What is required: Restate word for word the lines that begin the listing and end with the line holding "each check -/".

Supplied data:
-- ==== Sys2Proof/Tests/Slice0.lean ====
section
/-! SUPPORT. Tests of the model against the spec: ill-formed terms, words written out from the spec's encodings, the
vectors of spec/95_test_vectors.md (their ids stand in the comments), and for each statement with hypotheses a
concrete state that meets them. -/

namespace Sys2Proof.Tests

open Sys2Proof Sys2Proof.Machine

/-! ## Small states -/

/-- The state an answer gives, if it gives one. -/
def after (a : Answer) : Option State :=
  match a with
  | .next t => some t
  | .fault _ => none
  | .refused _ => none

/-- What the engine has done at its ports after an answer. -/
def traceOf (a : Answer) : Option (List Event) := (after a).map fun t => t.bus.trace

/-- Some shadows made valid. -/
def shadowing (ws : List (RegId × Word)) (s : State) : State :=
  { s with bus := { s.bus with shadow := ws.foldl (fun v w => RegFile.put v w.1 (some w.2)) s.bus.shadow } }

/-- The device's answers to come: register reads and expiries. -/
def answered (reads : List Word) (expiries : List Bool) (s : State) : State :=
  { s with bus := { s.bus with draws := { s.bus.draws with reads := reads, expiries := expiries } } }

def cmd17 : Command := ⟨17, 0, .short, false, true, true, none⟩
def cmd2 : Command := ⟨2, 0, .long, false, true, false, none⟩
def stop12 : Command := ⟨12, 0, .none, true, false, false, some 250⟩
def read512 : Data := ⟨.read, 512, 2, 7, 500⟩
def write512 : Data := ⟨.write, 512, 2, 7, 500⟩

/-- An initialised, idle engine: `S_int` or `S_poll` of the vectors but for its trace. -/
def ready (m : Mode) : State := { State.reset with mode := some m, arenaBase := some 0x80001000 }

/-- A busy engine that runs one operation over a request. -/
def running (m : Mode) (c : Command) (d : Data) (i : Instr) : State :=
  { ready m with
    busy := true, prog := [i, .done], req := Request.fresh (some c) (some cmd17) (some stop12) (some d) }

/-- The data object with segments and a plan. -/
def withData (segs : List Seg) (plan : Option Plan) (s : State) : State :=
  { s with req := { s.req with data := s.req.data.map fun d => { d with segs := segs, plan := plan } } }

/-! ## Well-formedness: an ill-formed term for each check -/

theorem test_wf_opcode : Command.wf ⟨64, 0, .none, false, false, false, none⟩ = false := by decide
theorem test_wf_duration : Command.wf ⟨63, 0, .none, false, false, false, some (2 ^ 32)⟩ = false := by decide
theorem test_wf_bs : Data.wf ⟨.read, 2 ^ 32, 1, 0, 0⟩ = false := by decide
theorem test_wf_blocks : Data.wf ⟨.read, 1, 2 ^ 32, 0, 0⟩ = false := by decide
theorem test_wf_buf : Data.wf ⟨.read, 1, 1, 2 ^ 32, 0⟩ = false := by decide
theorem test_wf_tmo : Data.wf ⟨.read, 1, 1, 0, 2 ^ 32⟩ = false := by decide
theorem test_wf_sbc_bit : Shape.announces ⟨true, 1, true, false⟩ none (some read512) none = false := by decide
theorem test_wf_data_bit : Shape.announces ⟨false, 1, false, false⟩ none (some read512) none = false := by decide
theorem test_wf_stop_bit : Shape.announces ⟨true, 1, false, false⟩ none (some read512) (some stop12) = false := by
  decide
theorem test_wf_submit : Instr.wf (.submit ⟨true, 1, true, false⟩ cmd17 none (some read512) none) = false := by decide
theorem test_wf_register : Instr.wf (.regRead .rspBuf8) = false ∧ Instr.wf (.regWrite (.further 0) 1) = false := by decide
theorem test_wf_rate : Instr.wf (.setClock (some (2 ^ 32))) = false := by decide
theorem test_wf_jerr_label : Instr.wf (.jerr .data 65536) = false := by decide
theorem test_wf_jmp_label : Instr.wf (.jmp 65536) = false := by decide

/-! ## Decoding: a word for each operation, written out from R101 to R104 -/

theorem test_decode_submit : decode
    [0b0001_0000_0001_0011, 0b0000_0110_0101_0010, 0x5678, 0x1234, 0b00000000000000_01, 512, 0, 2, 0, 7, 0, 500, 0,
     0b0000_1001_0000_1100, 0, 0, 250, 0] =
    .ok (.submit ⟨true, 1, false, true⟩ ⟨18, 0x12345678, .short, false, true, true, none⟩ none (some read512)
      (some stop12), []) := by decide
theorem test_decode_setBusWidth : decode [0b0001_0001_0000_1000] = .ok (.setBusWidth .eight, []) := by decide
theorem test_decode_setClock : decode [0b0001_0010_0000_0001] = .ok (.setClock none, []) := by decide
theorem test_decode_hwReset : decode [0b0001_0011_0000_0000] = .ok (.hwReset, []) := by decide
theorem test_decode_irq : decode [0b0010_0000_0000_0000] = .ok (.irq, []) := by decide
theorem test_decode_regRead : decode [0b1000_0000_0000_1100] = .ok (.regRead .status, []) := by decide
theorem test_decode_regWrite : decode [0b1000_0001_0010_0001, 0xABCD] = .ok (.regWrite .rspBuf1 0xABCD, []) := by
  decide
theorem test_decode_fieldRead : decode [0b1000_0010_0001_1101] = .ok (.fieldRead .rstSts, []) := by decide
theorem test_decode_fieldWrite : decode [0b1000_0011_0011_0111, 3] = .ok (.fieldWrite .rspBuf7 3, []) := by decide
theorem test_decode_fieldForce : decode [0b1000_0100_0001_1100, 1] = .ok (.fieldForce .rstN 1, []) := by decide
theorem test_decode_clrev : decode [0b1001_0000_0000_0000] = .ok (.clrev, []) := by decide
theorem test_decode_await : decode [0b1001_0001_0011_0011] = .ok (.await ⟨true, true, false⟩ .data, []) := by decide
theorem test_decode_wchk : decode [0b1001_0010_0000_0010] = .ok (.wchk .stop, []) := by decide
theorem test_decode_cissue : decode [0b1010_0000_0000_0001] = .ok (.cissue .cmd, []) := by decide
theorem test_decode_trig : decode [0b1010_0001_0000_0000] = .ok (.trig, []) := by decide
theorem test_decode_ccapt : decode [0b1010_0010_0000_0000] = .ok (.ccapt .sbc, []) := by decide
theorem test_decode_chkdir : decode [0b1011_0000_0000_0000] = .ok (.chkdir, []) := by decide
theorem test_decode_dmap : decode [0b1011_0001_0000_0000] = .ok (.dmap, []) := by decide
theorem test_decode_dprep : decode [0b1011_0010_0000_0000] = .ok (.dprep, []) := by decide
theorem test_decode_darm : decode [0b1011_0011_0000_0000] = .ok (.darm, []) := by decide
theorem test_decode_bidle : decode [0b1011_0100_0000_0000] = .ok (.bidle, []) := by decide
theorem test_decode_dstat : decode [0b1011_0101_0000_0000] = .ok (.dstat, []) := by decide
theorem test_decode_dunmap : decode [0b1011_0110_0000_0000] = .ok (.dunmap, []) := by decide
theorem test_decode_jerr : decode [0b1100_0000_0000_0011, 16] = .ok (.jerr .data 16, []) := by decide
theorem test_decode_jmp : decode [0b1100_0001_0000_0000, 0xFFFF] = .ok (.jmp 65535, []) := by decide
theorem test_decode_done : decode [0b1100_0010_0000_0000] = .ok (.done, []) := by decide
theorem test_decode_rstseq : decode [0b1100_0011_0000_0000] = .ok (.rstseq, []) := by decide
theorem test_decode_init : decode [0b1100_0100_0000_0001] = .ok (.init true, []) := by decide

/-- EN3 and EN4: the words that spell no operation. -/
theorem test_decode_invalid :
    [0x9108, 0xA003, 0x0000, 0xD000, 0x1100, 0x1202, 0x1020, 0x8013, 0x8028, 0x821E, 0x8323, 0x8438].map
      (fun w => listedWord w || (decodeTableWord 16 w.toNat).isSome) = List.replicate 12 false := by decide

/-- The host's word of a row runs as the first operation after reset (R100). -/
theorem test_placed_irq : after (step (State.reset.withFetchWord 16 0x2000)) ≠ none := by decide
theorem test_placed_trig : (after (step (State.reset.withFetchWord 16 0xA100))).map (fun t => t.upc) = some 1 := by
  decide

/-! ## The vectors of spec/95_test_vectors.md -/

def poll (i : Instr) : State := running .polling cmd17 read512 i
def intr (i : Instr) : State := running .interrupt cmd17 read512 i

/-- OR7: the lengths of the expansions of the shapes 0x00, 0x03, 0x0D, 0x13, 0x11, 0x15 and 0x0B. -/
theorem test_submit_lengths :
    [expand cmd17 none none none, expand cmd17 none (some read512) none, expand cmd17 (some cmd17) (some write512) none,
      expand cmd17 none (some read512) (some stop12), expand cmd17 none (some ⟨.unset, 1, 1, 0, 0⟩) (some stop12),
      expand cmd17 none (some write512) (some stop12), expand cmd17 (some cmd17) (some read512) none].map
      List.length = [7, 18, 29, 24, 21, 28, 25] := by decide

/-- OR3, OR4: a shape that disagrees with the direction, and block sizes and counts out of range, are refused. -/
theorem test_submit_refused :
    (exec (.submit ⟨true, 1, false, false⟩ cmd17 none (some write512) none) (ready .polling) =
      .refused .illFormedRequest) ∧
    (exec (.submit ⟨true, 1, false, false⟩ cmd17 none (some ⟨.read, 0, 1, 0, 0⟩) none) (ready .polling) =
      .refused .illFormedRequest) ∧
    (exec (.submit ⟨true, 1, false, false⟩ cmd17 none (some ⟨.read, 65536, 1, 0, 0⟩) none) (ready .polling) =
      .refused .illFormedRequest) ∧
    (exec (.submit ⟨true, 1, false, false⟩ cmd17 none (some ⟨.read, 1, 65536, 0, 0⟩) none) (ready .polling) =
      .refused .illFormedRequest) := ⟨rfl, rfl, rfl, rfl⟩

/-- OR9, R116: the shape `0x0B` with a STOP record after its records is refused at the port. -/
theorem test_submit_extraRecord :
    step { ready .polling with inputs := [.port (encode (.submit ⟨true, 1, true, false⟩ cmd17 (some cmd17)
      (some read512) (some stop12)))] } = .refused .illFormedRequest := rfl

/-- OR16: the first `set_bus_width 4` reads MODE and writes the code 1. -/
theorem test_setBusWidth : traceOf (exec (.setBusWidth .four) (answered [0] [] (ready .polling))) =
    some [.regRead 0x16 0, .regWrite 0x16 1] := by decide

/-- OR17: the clock call alone, and no register transaction. -/
theorem test_setClock : traceOf (exec (.setClock (some 400000)) (ready .polling)) = some [.clock (some 400000)] := by
  decide

/-- OR18: refused while busy. -/
theorem test_hwReset_busy : exec .hwReset (poll .trig) = .refused .engineBusy := rfl

/-- RS1, its first step. -/
theorem test_hwReset : traceOf (exec .hwReset (answered [1] [] (ready .polling))) =
    some [.regRead 0x1C 1, .regWrite 0x1C 0] := by decide

/-- CP1: an unknown event bit, and the data latch. -/
theorem test_irq : (after (exec .irq (answered [0x0012] [] (ready .interrupt)))).map
    (fun t => (t.lat, t.log, t.bus.trace)) =
    some (⟨false, true, false, false⟩, [.unknownEvent 0x0010],
      [.regRead 0 0x0012, .regWrite 0 0x0012, .wake, .handled]) := by decide

/-- CP3: a duplicate is logged, and the latch stays. -/
theorem test_irq_duplicate : (after (exec .irq (answered [1] [] { ready .interrupt with
    lat := ⟨true, false, false, false⟩ }))).map (fun t => (t.lat, t.log)) =
    some (⟨true, false, false, false⟩, [.spuriousDup .evCmdEnd]) := by decide

/-- CS7: a read returns the device's value, and the shadow stays. -/
theorem test_regRead : (after (exec (.regRead .ctrl)
    (shadowing [(.ctrl, 5)] (answered [0x15] [] (poll (.regRead .ctrl)))))).map
    (fun t => (t.result, RegFile.at t.bus.shadow .ctrl)) = some (0x15, some 5) := by decide
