/-- The thresholds of a channel's timers and counts, standing alone: where a timer or count stands at its limit in the
state that watches it, the channel takes the path of its rule, with the fault, the bogie partner's centring order, and
on LOCK_FAIL the isolation latch with a centring order to every channel; where it does not, nothing changes (R102,
R105, R106, R108, R109, R112, R118, R129, R138). And inside a sample's deliveries, to C1, C2, C3 and C4 in turn,
however many of them meet a limit: each applies its target rule, counts the timers of its phase, and where one of them
meets its limit takes the same path in that delivery, its centring orders reaching the other channels before their own
deliveries or after them (R91, R97, R98, R101, R105, R109, R112, R113, R115, R116, R118, R132). The model's choices in
it: log 2, 9, 10, 15, 17, 25. -/
def Obligations.ChannelThresholds : Prop :=
  ∀ (k : Chan) (s : State), s.power = .on →
    let ch := s.ac.get k
    let cfg := s.ct.table.chan.get k
    let limit (timer : Option Nat) (n : Nat) : Prop := ∃ v, timer = some v ∧ n ≤ v
    let idle (c : Channel) : Channel := { c with homingT := none, lockT := none, settle := none, centringT := none }
    let centred (c : Channel) : Channel := { idle c with
      state := .centring .stepping, mark := false, persist := 0, centringT := some 0 }
    let ordered (j : Chan) : Channel :=
      if (s.ac.get j).state.released = true then centred (s.ac.get j) else s.ac.get j
    let toFaulted : Channel := { idle ch with
      state := if ch.contact = .engaged ∧ ch.theta = 0 then .faulted .lockEngaged else .faulted .lockAwaited,
      drive := .off, solenoid := false, lockT := if ch.contact = .engaged then none else some 0 }
    let path (c : Instr) (ch' : Channel) (t : State) : Prop := exec c s = .next t ∧ OnlyAcSv s t ∧
      t.sv.hold = s.sv.hold ∧ t.ac.get k = ch' ∧ t.ac.get k.partner = ordered k.partner
    let others (t : State) : Prop := t.sv.latch = s.sv.latch ∧ ∀ j, j ≠ k → j ≠ k.partner → t.ac.get j = s.ac.get j
    (ch.state = .tracking ∨ ch.state = .holding → cfg.persistLimit ≤ ch.persist →
      ∃ t, path (.trackingError k) { centred ch with mark := true } t ∧ others t ∧
        Raised .trackingError (.chan k) s t) ∧
    ((ch.state ≠ .tracking ∧ ch.state ≠ .holding ∨ ch.persist < cfg.persistLimit) →
      exec (.trackingError k) s = .next s) ∧
    (ch.state = .homing .assessing ∨ ch.state = .homing .seeking → limit ch.homingT s.ct.table.homingLimit →
      ∃ t, path (.homingTimeout k) toFaulted t ∧ others t ∧ Raised .homingTimeout (.chan k) s t) ∧
    ((ch.state ≠ .homing .assessing ∧ ch.state ≠ .homing .seeking ∨ ¬limit ch.homingT s.ct.table.homingLimit) →
      exec (.homingTimeout k) s = .next s) ∧
    (ch.state = .releasing .awaiting ∨ ch.state = .tracking ∨ ch.state = .holding →
      limit ch.lockT s.ct.used.lockTime →
      ∃ t, path (.lockStuck k) toFaulted t ∧ others t ∧ Raised .lockStuck (.chan k) s t) ∧
    ((ch.state ≠ .releasing .awaiting ∧ ch.state ≠ .tracking ∧ ch.state ≠ .holding ∨
        ¬limit ch.lockT s.ct.used.lockTime) → exec (.lockStuck k) s = .next s) ∧
    (ch.state = .homing .engaging ∨ ch.state = .centring .engaging ∨ ch.state = .locked ∨
        ch.state = .faulted .lockAwaited ∨ ch.state = .faulted .lockEngaged → limit ch.lockT s.ct.used.lockTime →
      ∃ t, path (.lockFail k) { idle ch with state := .faulted .lockFailed, solenoid := false } t ∧
        t.sv.latch = true ∧ (∀ j, j ≠ k → t.ac.get j = ordered j) ∧ Raised .lockFail (.chan k) s t) ∧
    ((ch.state ≠ .homing .engaging ∧ ch.state ≠ .centring .engaging ∧ ch.state ≠ .locked ∧
        ch.state ≠ .faulted .lockAwaited ∧ ch.state ≠ .faulted .lockEngaged ∨
        ¬limit ch.lockT s.ct.used.lockTime) → exec (.lockFail k) s = .next s) ∧
    (ch.state = .releasing .settling → limit ch.settle s.ct.table.settleFrames →
      ∃ t, exec (.settleFramesReached k) s = .next t ∧ OnlyAcSv s t ∧ KeepsOrders s t ∧
        t.ac = s.ac.set k { idle ch with
          state := if s.sv.hold = .none then .tracking else .holding, theta := 0, persist := 0 }) ∧
    ((ch.state ≠ .releasing .settling ∨ ¬limit ch.settle s.ct.table.settleFrames) →
      exec (.settleFramesReached k) s = .next s) ∧
    (ch.state = .centring .stepping → limit ch.centringT s.ct.table.homingLimit →
      ∃ t, path (.centringTimerExpiry k)
        (if ch.contact = .engaged then
          { idle ch with state := .faulted .lockEngaged, mark := false, drive := .off, solenoid := false }
        else { idle ch with state := .centring .engaging, mark := true, solenoid := false, lockT := some 0 }) t ∧
        others t ∧ (ch.mark = false → Raised .trackingError (.chan k) s t)) ∧
    ((ch.state ≠ .centring .stepping ∨ ¬limit ch.centringT s.ct.table.homingLimit) →
      exec (.centringTimerExpiry k) s = .next s) ∧
    (∀ (h : HandOver) (rest : List HandOver), s.path.atSs = h :: rest → BogieInv s → 5 ≤ s.ct.table.lockTime →
      ∃ t, exec .sampleAtSs s = .next t ∧
        ∀ q1 q2 q3 q4 : Quad Channel,
          q1 = afterDelivery s .c1 (t.ac.get .c1).sched s.ac → q2 = afterDelivery s .c2 (t.ac.get .c2).sched q1 →
          q3 = afterDelivery s .c3 (t.ac.get .c3).sched q2 → q4 = afterDelivery s .c4 (t.ac.get .c4).sched q3 →
          t.ac = q4 ∧
            (let raised (j : Chan) (q : Quad Channel) : List FaultCode :=
               if fitted s j = true then (delivered s j (t.ac.get j).sched (q.get j)).faults else []
             t.sv.latch = (s.sv.latch || raised .c1 s.ac == [.lockFail] || raised .c2 q1 == [.lockFail] ||
               raised .c3 q2 == [.lockFail] || raised .c4 q3 == [.lockFail]) ∧
             (s.sv.faults.length +
                 (raised .c1 s.ac ++ raised .c2 q1 ++ raised .c3 q2 ++ raised .c4 q3).length ≤ 15 →
               (∀ f ∈ raised .c1 s.ac, Recorded f .c1 s t) ∧ (∀ f ∈ raised .c2 q1, Recorded f .c2 s t) ∧
               (∀ f ∈ raised .c3 q2, Recorded f .c3 s t) ∧ ∀ f ∈ raised .c4 q3, Recorded f .c4 s t))) ∧
    [Chan.c1, .c2, .c3, .c4].map Chan.partner = [.c2, .c1, .c4, .c3]

/-! ### Invariants that every step keeps -/

/-- Every step keeps the window contiguous, valid, indexed and within its capacity, and the confidence UNPLACED exactly
while no route is open (R6 to R8, R20, R24, R26, R72). -/
def Obligations.EveryStepKeepsTheWindow : Prop :=
  ∀ s t : State, Inv s → step s = .next t → WindowInv t

/-- Every step keeps the fault list's form and the authority's (R143, R144, R163, R198, R200). -/
def Obligations.EveryStepKeepsFaultListAndAuthority : Prop :=
  ∀ s t : State, Inv s → step s = .next t → FaultInv t ∧ AuthorityInv t

/-- Every step keeps the bogie pairing, and no step but a power-on reset clears the isolation latch: no channel is in a
released state while the latch stands or while its partner is faulted (R130, R138, R139). -/
def Obligations.EveryStepKeepsPairingAndLatch : Prop :=
  ∀ s t : State, Inv s → step s = .next t →
    BogieInv t ∧ (s.sv.latch = true → (∀ a p rest, s.pending ≠ .powerOnReset a p :: rest) → t.sv.latch = true)

/-- Every step keeps the targets within their limits and at 0 in the states that have them so; a target moves at a target
delivery alone, by at most the channel's slew step, and a power-on reset sets it to 0 (R91, R97, R123, R125). -/
def Obligations.TargetsMoveOnlyAtDeliveriesBySlewSteps : Prop :=
  ∀ s t : State, Inv s → step s = .next t →
    TargetInv t ∧
    ((∀ a p rest, s.pending ≠ .powerOnReset a p :: rest) → ∀ k,
      ((t.ac.get k).theta - (s.ac.get k).theta).natAbs ≤ (s.ct.table.chan.get k).slew) ∧
    ((∀ a p rest, s.pending ≠ .powerOnReset a p :: rest) → (∀ rest, s.pending ≠ .sampleAtSs :: rest) → ∀ k,
      (t.ac.get k).theta = (s.ac.get k).theta) ∧
    ((∃ a p rest, s.pending = .powerOnReset a p :: rest) → ∀ k, (t.ac.get k).theta = 0)

/-- Every step keeps every parameter, counter and channel item in its range and the receive queue within its depth,
with no frame waiting while none is in service; the receiver is stopped exactly in SLEEP and during the own reply, a
frame on the line holds it BUSY; it becomes FREE only after 16 bit times of ones, outside a frame; and a completion
with a raw code of 12 bits keeps the measured angles in theirs (R28, R35, R52, R64, R71, R78, R90, R167, R170, R171,
R180 to R182). The model's choices in it: log 2, 3, 14, 28. -/
def Obligations.EveryStepKeepsRangesAndTheQueue : Prop :=
  ∀ s t : State, Inv s → step s = .next t → ConfigInv t ∧ RangeInv t ∧ LineInv t ∧
    (s.li.line = .busy → t.li.line = .free → 16 ≤ s.li.ones ∧ s.li.inFrame = false ∧ t.li.receiver = .hunting) ∧
    ((∀ k raw rest, s.pending = .conversionCompletion k raw :: rest → raw ≤ 4095) →
      (∀ k, (s.ac.get k).m.natAbs ≤ 16320) → ∀ k, (t.ac.get k).m.natAbs ≤ 16320)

Exercise solution:
-- ==== Sys2Proof/Tests/Slice0.lean ====
section
/-! SUPPORT. Tests of the model against the spec: ill-formed terms, words written out from the spec's encodings, the
vectors of spec/95_test_vectors.md (their ids stand in the comments), and for each statement with hypotheses a
concrete state that meets them. -/

namespace Sys2Proof.Tests

open Sys2Proof Sys2Proof.Machine

/-! ## Small states -/

/-- The state an answer gives, if it gives one. -/
def after (a : Answer) : Option State :=
  match a with
  | .next t => some t
  | .fault _ => none
  | .refused _ => none

/-- What the engine has done at its ports after an answer. -/
def traceOf (a : Answer) : Option (List Event) := (after a).map fun t => t.bus.trace

/-- Some shadows made valid. -/
def shadowing (ws : List (RegId × Word)) (s : State) : State :=
  { s with bus := { s.bus with shadow := ws.foldl (fun v w => RegFile.put v w.1 (some w.2)) s.bus.shadow } }

/-- The device's answers to come: register reads and expiries. -/
def answered (reads : List Word) (expiries : List Bool) (s : State) : State :=
  { s with bus := { s.bus with draws := { s.bus.draws with reads := reads, expiries := expiries } } }

def cmd17 : Command := ⟨17, 0, .short, false, true, true, none⟩
def cmd2 : Command := ⟨2, 0, .long, false, true, false, none⟩
def stop12 : Command := ⟨12, 0, .none, true, false, false, some 250⟩
def read512 : Data := ⟨.read, 512, 2, 7, 500⟩
def write512 : Data := ⟨.write, 512, 2, 7, 500⟩

/-- An initialised, idle engine: `S_int` or `S_poll` of the vectors but for its trace. -/
def ready (m : Mode) : State := { State.reset with mode := some m, arenaBase := some 0x80001000 }

/-- A busy engine that runs one operation over a request. -/
def running (m : Mode) (c : Command) (d : Data) (i : Instr) : State :=
  { ready m with
    busy := true, prog := [i, .done], req := Request.fresh (some c) (some cmd17) (some stop12) (some d) }

/-- The data object with segments and a plan. -/
def withData (segs : List Seg) (plan : Option Plan) (s : State) : State :=
  { s with req := { s.req with data := s.req.data.map fun d => { d with segs := segs, plan := plan } } }

/-! ## Well-formedness: an ill-formed term for each check -/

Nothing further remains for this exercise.